The primary goal of NORT was to simplify and speed up the inheritance procedure that must be carried out in the case of inheritance (especially the testamentary one). In order to facilitate the task of the heirs, notaries have been calling for years that NORT should be obligatory in every case of leaving a will in the form of a notarial deed (for the time being, the register is voluntary).

Leaving a will in the notary's register guarantees that a given declaration of will will not be lost, and that the heirs will be able to easily access it after the testator's death. This is important especially when an extract of a will is lost or damaged. Registering a will significantly reduces the risk of it not being found or found late. Start a free 30-day trial period with no strings attached! NORT allows you to search the system using the PESEL number of the testator and attempt to find any notarized or handwritten will left by him. The activity of searching, however, is payable - its cost oscillates around PLN 100–150. The applicant can be basically any person, especially if it belongs to the immediate family of the deceased. However, in order for a notary to start searching at NORT, it is necessary to submit an application and submit a copy of the testator's death certificate. A report is prepared from the search, which includes information about the number of wills found and the notary office where they were drawn up, or about the lack of registered wills. Remember that NORT does not contain the data of the heirs appointed to inherit or the contents of the left will - to obtain this information, it is necessary to visit the office where the deceased's last will was drawn up. However, access to the content of the notarial deed requires demonstration of the applicant's legal interest - for example, the fact of being a potential heir of the testator or a member of his immediate family may be invoked.

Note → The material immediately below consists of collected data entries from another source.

-- ==== Sys2Proof/Laws/Writes.lean ====
section
/-! SUPPORT. What a write bus cycle and OAM DMA change: only the cells that `writeCells` lists, and no register. -/

namespace Sys2Proof.Machine

theorem SameMem.but {s t : State} (h : SameMem s t) (cells : List (Space × Nat)) : SameMemBut cells s t :=
  fun sp n _ => h sp n

theorem SameMemBut.after {cells : List (Space × Nat)} {s t u : State} (h : SameMemBut cells s t) (k : SameMem t u) :
    SameMemBut cells s u :=
  fun sp n hn => (k sp n).trans (h sp n hn)

theorem SameMemBut.before {cells : List (Space × Nat)} {s t u : State} (h : SameMem s t) (k : SameMemBut cells t u) :
    SameMemBut cells s u :=
  fun sp n hn => (k sp n hn).trans (h sp n)

theorem SameMem.trans {s t u : State} (h : SameMem s t) (k : SameMem t u) : SameMem s u :=
  fun sp n => (k sp n).trans (h sp n)

/-! ### The devices -/

theorem ppuRegWrite_cpu (r : Nat) (v : Byte) (s : State) : (ppuRegWrite r v s).cpu = s.cpu := by
  unfold ppuRegWrite
  split <;> rfl

theorem deviceWrite_cpu (addr : Word) (v : Byte) (s : State) : (deviceWrite addr v s).cpu = s.cpu := by
  unfold deviceWrite writeStrobe
  repeat' split
  all_goals
    first
    | exact ppuRegWrite_cpu _ v s
    | simp only [State.cpu, writeApuEnables, bumpDraw]

/-- What a write to a picture-unit register leaves of the machine outside the picture unit and the cartridge's mapper
and pattern memory. -/
theorem ppuRegWrite_ram (r : Nat) (v : Byte) (s : State) : (ppuRegWrite r v s).ram = s.ram := by
  unfold ppuRegWrite
  split <;> rfl

theorem Ppu.writeOamData_oam (d : Byte) (p : Ppu) :
    (p.writeOamData d).oam =
      if p.renderingActive then p.oam else p.oam.write p.oamAddr.toNat (oamKeep p.oamAddr d) := by
  unfold Ppu.writeOamData
  split <;> rfl

/-- Two picture units with the same memories. -/
structure Ppu.SameMemory (p q : Ppu) : Prop where
  oam : q.oam = p.oam
  ntRam : q.ntRam = p.ntRam
  palette : q.palette = p.palette

theorem Ppu.sameMemory_incrementV (now : Nat) (p : Ppu) (c : Cart) :
    Ppu.SameMemory p (p.incrementV now c).1 ∧ Cart.Same c (p.incrementV now c).2 := by
  unfold Ppu.incrementV
  split
  · exact ⟨⟨rfl, rfl, rfl⟩, Cart.Same.refl c⟩
  · exact ⟨⟨rfl, rfl, rfl⟩, Cart.same_setPpuAddress now _ c⟩

theorem Ppu.sameMemory_writeCtrl (now : Nat) (d : Byte) (p : Ppu) : Ppu.SameMemory p (p.writeCtrl now d) := by
  unfold Ppu.writeCtrl; split <;> exact ⟨rfl, rfl, rfl⟩

theorem Ppu.sameMemory_writeMask (now : Nat) (d : Byte) (p : Ppu) : Ppu.SameMemory p (p.writeMask now d) := by
  unfold Ppu.writeMask; split <;> exact ⟨rfl, rfl, rfl⟩

theorem Ppu.sameMemory_writeScroll (now : Nat) (d : Byte) (p : Ppu) : Ppu.SameMemory p (p.writeScroll now d) := by
  unfold Ppu.writeScroll; repeat' split
  all_goals exact ⟨rfl, rfl, rfl⟩

theorem Ppu.sameMemory_writeAddr (now : Nat) (d : Byte) (p : Ppu) (c : Cart) :
    Ppu.SameMemory p (p.writeAddr now d c).1 ∧ Cart.Same c (p.writeAddr now d c).2 := by
  unfold Ppu.writeAddr
  repeat' split
  all_goals
    refine ⟨⟨rfl, rfl, rfl⟩, ?_⟩
    first
    | exact Cart.Same.refl c
    | exact Cart.same_setPpuAddress now _ c

theorem SameMem.of_ppu {s t : State} (ram : t.ram = s.ram) (p : Ppu.SameMemory s.ppu t.ppu)
    (c : Cart.Same s.cart t.cart) : SameMem s t := by
  intro sp n
  cases sp <;> simp only [State.byteAt, ram, p.oam, p.ntRam, p.palette, c.prgRam, c.prgRom, c.chr]

/-- A store through $2007 changes only the cell that the VRAM address selects. -/
theorem ppuData_mem (v : Byte) (s : State) : SameMemBut (vramCells s) s (ppuRegWrite 7 v s) := by
  intro sp n hn
  have hset : ∀ a c, Cart.Same c (c.setPpuAddress s.cycles a) := fun a c => Cart.same_setPpuAddress _ _ _
  simp only [ppuRegWrite, Ppu.writeData]
  unfold vramCells at hn
  dsimp only at hn
  split at hn
  · rename_i h1
    simp only [Ppu.busWrite, if_pos h1]
    have k := Ppu.sameMemory_incrementV s.cycles s.ppu
      ((s.cart.setPpuAddress s.cycles (s.ppu.v.setWidth 14)).chrWrite (BitVec.toNat (s.ppu.v.setWidth 14)) v)
    have hc := hset (s.ppu.v.setWidth 14) s.cart
    have hw : ∀ (d : Cart) (a : Nat), (d.chrWrite a v).prgRam = d.prgRam ∧ (d.chrWrite a v).prgRom = d.prgRom := by
      intro d a
      unfold Cart.chrWrite
      repeat' split
      all_goals exact ⟨rfl, rfl⟩
    cases sp with
    | ram => rfl
    | prgRam => simp only [State.byteAt, k.2.prgRam, (hw _ _).1, hc.prgRam]
    | prgRom => simp only [State.byteAt, k.2.prgRom, (hw _ _).2, hc.prgRom]
    | nametable => simp only [State.byteAt, k.1.ntRam]
    | oam => simp only [State.byteAt, k.1.oam]
    | palette => simp only [State.byteAt, k.1.palette]
    | chr =>
      simp only [State.byteAt, k.2.chr]
      unfold Cart.chrWrite
      simp only [Cart.chrIsRam, hc.chrBanks8, hc.chrIndex] at *
      split
      · rename_i hr
        simp only [hr, if_true] at hn
        split
        · rename_i i hi
          simp only [hi, Option.toList, List.map_cons, List.map_nil, List.mem_singleton, Prod.mk.injEq, true_and] at hn
          rw [Memory.read_write_other _ _ _ _ hn, hc.chr]
        · rw [hc.chr]
      · rw [hc.chr]
  · split at hn
    · rename_i h1 h2
      simp only [Ppu.busWrite, if_neg h1, if_pos h2]
      have k := Ppu.sameMemory_incrementV s.cycles
        { s.ppu with ntRam := s.ppu.ntRam.write (ntIndex s.cart.mirroring (s.ppu.v.setWidth 14)) v }
        (s.cart.setPpuAddress s.cycles (s.ppu.v.setWidth 14))
      have hc := (hset (s.ppu.v.setWidth 14) s.cart).trans k.2
      simp only [List.mem_singleton, Prod.mk.injEq] at hn
      cases sp with
      | ram => rfl
      | prgRam => simp only [State.byteAt, hc.prgRam]
      | prgRom => simp only [State.byteAt, hc.prgRom]
      | chr => simp only [State.byteAt, hc.chr]
      | nametable =>
        simp only [State.byteAt, k.1.ntRam]
        exact Memory.read_write_other _ _ _ _ (fun e => hn ⟨rfl, e⟩)
      | oam => simp only [State.byteAt, k.1.oam]
      | palette => simp only [State.byteAt, k.1.palette]
    · rename_i h1 h2
      simp only [Ppu.busWrite, if_neg h1, if_neg h2]
      have k := Ppu.sameMemory_incrementV s.cycles
        (s.ppu.paletteWrite (field (BitVec.setWidth 14 s.ppu.v) 0 5) (field v 0 6))
        (s.cart.setPpuAddress s.cycles (s.ppu.v.setWidth 14))
      have hc := (hset (s.ppu.v.setWidth 14) s.cart).trans k.2
      simp only [List.mem_singleton, Prod.mk.injEq] at hn
      cases sp with
      | ram => rfl
      | prgRam => simp only [State.byteAt, hc.prgRam]
      | prgRom => simp only [State.byteAt, hc.prgRom]
      | chr => simp only [State.byteAt, hc.chr]
      | nametable => simp only [State.byteAt, k.1.ntRam]; rfl
      | oam => simp only [State.byteAt, k.1.oam]; rfl
      | palette =>
        simp only [State.byteAt]
        rw [k.1.palette]
        simp only [Ppu.paletteWrite]
        congr 2
        exact Vector.getElem?_set_ne _ (fun e => hn ⟨rfl, e.symm⟩)

theorem ppuRegWrite_mem (r : Nat) (v : Byte) (s : State) :
    SameMemBut (if r = 4 then (if s.ppu.renderingActive then [] else [(.oam, s.ppu.oamAddr.toNat)])
      else if r = 7 then vramCells s else []) s (ppuRegWrite r v s) := by
  intro sp n hn
  match r with
  | 0 => exact SameMem.of_ppu (s := s) (t := ppuRegWrite 0 v s) rfl (Ppu.sameMemory_writeCtrl _ v _) (Cart.Same.refl _) sp n
  | 1 => exact SameMem.of_ppu (s := s) (t := ppuRegWrite 1 v s) rfl (Ppu.sameMemory_writeMask _ v _) (Cart.Same.refl _) sp n
  | 2 => rfl
  | 3 => cases sp <;> rfl
  | 4 =>
    cases sp with
    | oam =>
      simp only [ppuRegWrite, State.byteAt, Ppu.writeOamData_oam]
      split
      · rfl
      · rename_i hr
        simp only [hr, if_true] at hn
        exact Memory.read_write_other _ _ _ _ (fun e => hn (by simp [e]))
    | ram => rfl
    | prgRam => rfl
    | prgRom => rfl
    | chr => rfl
    | nametable =>
      simp only [ppuRegWrite, State.byteAt, Ppu.writeOamData]
      split <;> rfl
    | palette =>
      simp only [ppuRegWrite, State.byteAt, Ppu.writeOamData]
      split <;> rfl
  | 5 => exact SameMem.of_ppu (s := s) (t := ppuRegWrite 5 v s) rfl (Ppu.sameMemory_writeScroll _ v _) (Cart.Same.refl _) sp n
  | 6 =>
    have h := Ppu.sameMemory_writeAddr s.cycles v s.ppu s.cart
    exact SameMem.of_ppu (s := s) (t := ppuRegWrite 6 v s) rfl h.1 h.2 sp n
  | 7 => exact ppuData_mem v s sp n (by simpa using hn)
  | _ + 8 => rfl

theorem Cart.writeRegister_memories (now : Nat) (a : Word) (v : Byte) (c : Cart) :
    (c.writeRegister now a v).prgRom = c.prgRom ∧ (c.writeRegister now a v).prgRam = c.prgRam ∧
      (c.writeRegister now a v).chr = c.chr := by
  unfold Cart.writeRegister
  split <;> exact ⟨rfl, rfl, rfl⟩

/-- A write that reaches a device in state `s` stores only to the cells of `storeCells`. -/
theorem deviceWrite_mem (addr : Word) (v : Byte) (s : State) :
    SameMemBut (storeCells addr s) s (deviceWrite addr v s) := by
  intro sp n hn
  unfold deviceWrite
  unfold storeCells at hn
  split
  · rename_i h
    simp only [if_pos h, List.mem_singleton, Prod.mk.injEq] at hn
    cases sp with
    | ram => exact Memory.read_write_other _ _ _ _ (fun e => hn ⟨rfl, e⟩)
    | prgRam => rfl
    | prgRom => rfl
    | chr => rfl
    | nametable => rfl
    | oam => rfl
    | palette => rfl
  · rename_i h
    rw [if_neg h] at hn
    split
    · rename_i h2
      rw [if_pos h2] at hn
      exact ppuRegWrite_mem (addr.toNat % 8) v s sp n hn
    · rename_i h2
      rw [if_neg h2] at hn
      split
      · cases sp <;> simp only [State.byteAt]
      · split
        · cases sp <;> simp only [State.byteAt, writeApuEnables]
        · split
          · unfold writeStrobe
            split <;> cases sp <;> rfl
          · split
            · cases sp <;> simp only [State.byteAt]
            · split
              · rfl
              · rename_i h3 h4 h5 h6 h7
                simp only [Cart.cpuWrite]
                rw [if_neg (by omega)] at hn
                split
                · rfl
                · rename_i h8
                  rw [if_neg h8] at hn
                  split
                  · rename_i h9
                    simp only [if_pos h9, List.mem_singleton, Prod.mk.injEq] at hn
                    cases sp with
                    | prgRam => exact Memory.read_write_other _ _ _ _ (fun e => hn ⟨rfl, e⟩)
                    | ram => rfl
                    | prgRom => rfl
                    | chr => rfl
                    | nametable => rfl
                    | oam => rfl
                    | palette => rfl
                  · have k := Cart.writeRegister_memories s.cycles addr v s.cart
                    cases sp with
                    | prgRam => simp only [State.byteAt, k.2.1]
                    | prgRom => simp only [State.byteAt, k.1]
                    | chr => simp only [State.byteAt, k.2.2]
                    | ram => rfl
                    | nametable => rfl
                    | oam => rfl
                    | palette => rfl

/-! ### One write bus cycle -/

/-- A write bus cycle: the device is reached in `atWrite s`, then the rest of the dots pass. -/
theorem writeCycle_eq (addr : Word) (v : Byte) (s : State) :
    writeCycle addr v s =
      pollInterrupts (tickPpus (3 - s.params.writeSplit.val) (deviceWrite addr v (atWrite s))) := rfl

theorem kept_atWrite (s : State) : Kept s (atWrite s) :=
  (kept_cycleStart s).trans ((kept_countDown _).trans ((kept_captureInterrupts _).trans (kept_tickPpus _ _)))

/-- After the device access, the rest of a write cycle leaves memories and registers alone. -/
theorem kept_writeCycle (addr : Word) (v : Byte) (s : State) :
    Kept (deviceWrite addr v (atWrite s)) (writeCycle addr v s) :=
  (kept_tickPpus _ _).trans (kept_pollInterrupts _)

theorem writeCycle_cpu (addr : Word) (v : Byte) (s : State) : (writeCycle addr v s).cpu = s.cpu := by
  rw [(kept_writeCycle addr v s).cpu, deviceWrite_cpu, (kept_atWrite s).cpu]

theorem writeCycle_mem (addr : Word) (v : Byte) (s : State) :
    SameMemBut (writeCells addr s) s (writeCycle addr v s) :=
  SameMemBut.before (kept_atWrite s).byteAt
    ((deviceWrite_mem addr v (atWrite s)).after (kept_writeCycle addr v s).byteAt)

/-! ### OAM DMA -/

/-- What OAM DMA leaves alone: all but the 256 bytes of primary OAM. -/
structure KeptButOam (s t : State) : Prop where
  cpu : t.cpu = s.cpu
  mem : ∀ sp n, sp ≠ .oam ∨ 256 ≤ n → t.byteAt sp n = s.byteAt sp n

theorem KeptButOam.refl (s : State) : KeptButOam s s := ⟨rfl, fun _ _ _ => rfl⟩

theorem KeptButOam.trans {s t u : State} (h : KeptButOam s t) (k : KeptButOam t u) : KeptButOam s u :=
  ⟨k.cpu.trans h.cpu, fun sp n hn => (k.mem sp n hn).trans (h.mem sp n hn)⟩

theorem Kept.butOam {s t : State} (h : Kept s t) : KeptButOam s t := ⟨h.cpu, fun sp n _ => h.byteAt sp n⟩

theorem keptButOam_put (v : Byte) (s : State) : KeptButOam s (writeCycle 0x2004 v s) := by
  refine ⟨writeCycle_cpu _ v s, fun sp n hn => writeCycle_mem _ v s sp n ?_⟩
  simp only [writeCells, storeCells]
  rw [if_neg (by decide), if_pos (by decide), if_pos (by decide)]
  split
  · simp
  · have := (atWrite s).ppu.oamAddr.isLt
    simp only [List.mem_singleton, Prod.mk.injEq, not_and]
    intro h e
    rcases hn with hn | hn
    · exact hn h
    · omega

theorem kept_oamServiceDmc (src : Word) (s : State) : Kept s (oamServiceDmc src s) := by
  unfold oamServiceDmc
  split
  · exact (kept_oamRead src s).trans ((kept_oamRead _ _).trans (kept_dmcFetched _))
  · exact Kept.refl s

theorem keptButOam_transfer (src : Word) (s : State) : KeptButOam s (oamTransfer src s) :=
  ((kept_oamServiceDmc src s).trans (kept_oamRead src _)).butOam.trans (keptButOam_put _ _)

theorem keptButOam_copy (page : Byte) (k i : Nat) (s : State) : KeptButOam s (oamCopy page k i s) := by
  induction k generalizing i s with
  | zero => exact KeptButOam.refl s
  | succ k ih => exact (keptButOam_transfer _ s).trans (ih (i + 1) _)

/-- OAM DMA changes no register and stores only to primary OAM. -/
theorem keptButOam_oamDma (page : Byte) (s : State) : KeptButOam s (oamDma page s) := by
  unfold oamDma
  dsimp only
  split
  · exact ((kept_oamRead _ s).trans (kept_oamRead _ _)).butOam.trans (keptButOam_copy page 256 0 _)
  · exact (kept_oamRead _ s).butOam.trans (keptButOam_copy page 256 0 _)

/-! ### `Write(addr, v)` -/

/-- A write changes no CPU register. -/
theorem busWrite_cpu (addr : Word) (v : Byte) (s : State) : (busWrite addr v s).cpu = s.cpu := by
  unfold busWrite
  dsimp only
  split
  · exact (keptButOam_oamDma v _).cpu.trans (writeCycle_cpu addr v s)
  · exact writeCycle_cpu addr v s

theorem busWrite_of_ne (addr : Word) (v : Byte) (s : State) (h : addr.toNat ≠ 0x4014) :
    busWrite addr v s = writeCycle addr v s := by
  simp only [busWrite, if_neg h]

/-- A write stores only to the cells that `writeCells` lists. -/
theorem busWrite_mem (addr : Word) (v : Byte) (s : State) : SameMemBut (writeCells addr s) s (busWrite addr v s) := by
  by_cases h : addr.toNat = 0x4014
  · intro sp n hn
    have hs : (sp, n) ∉ (List.range 256).map fun i => (Space.oam, i) := by
      simpa only [writeCells, storeCells, h, if_true, show ¬ (0x4014 < 0x2000) by decide,
        show ¬ (0x4014 < 0x4000) by decide, if_false] using hn
    have hn' : sp ≠ .oam ∨ 256 ≤ n := by
      by_cases hsp : sp = .oam
      · refine .inr (Nat.le_of_not_lt fun hlt => hs ?_)
        simp [hsp, hlt]
      · exact .inl hsp
    have hb : busWrite addr v s = oamDma v (writeCycle addr v s) := by simp only [busWrite, if_pos h]
    rw [hb, (keptButOam_oamDma v _).mem sp n hn']
    exact writeCycle_mem addr v s sp n hn
  · rw [busWrite_of_ne addr v s h]
    exact writeCycle_mem addr v s

/-- A store to internal RAM reads back, in a canonical RAM. -/
theorem busWrite_ram (addr : Word) (v : Byte) (s : State) (h : addr.toNat < 0x2000) :
    (busWrite addr v s).ram = s.ram.write (addr.toNat % 0x800) v := by
  rw [busWrite_of_ne addr v s (by omega), (kept_writeCycle addr v s).ram, deviceWrite, if_pos h]
  simp only [(kept_atWrite s).ram]

end Sys2Proof.Machine
end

It is worth noting here that the entry in NORT remains secret for the entire life of the testator. In other words, in order to obtain information about a left will, the applicant must provide a copy of the death certificate of the person - without such a document, no notary will search the register. It is permissible to use another document confirming the death of the testator (e.g. a legally valid decision of a given court or a translated foreign document).

Register of wills - summary

The register of wills in Poland is a system in which information about notarial and handwritten wills is stored, which have been submitted to a designated notary office for safekeeping. It is voluntary, but the entry is made at the testator's request. There is no additional charge. The register can also be used by all other persons if they are looking for a will left by the testator, provided that they are able to document the death of a potential testator.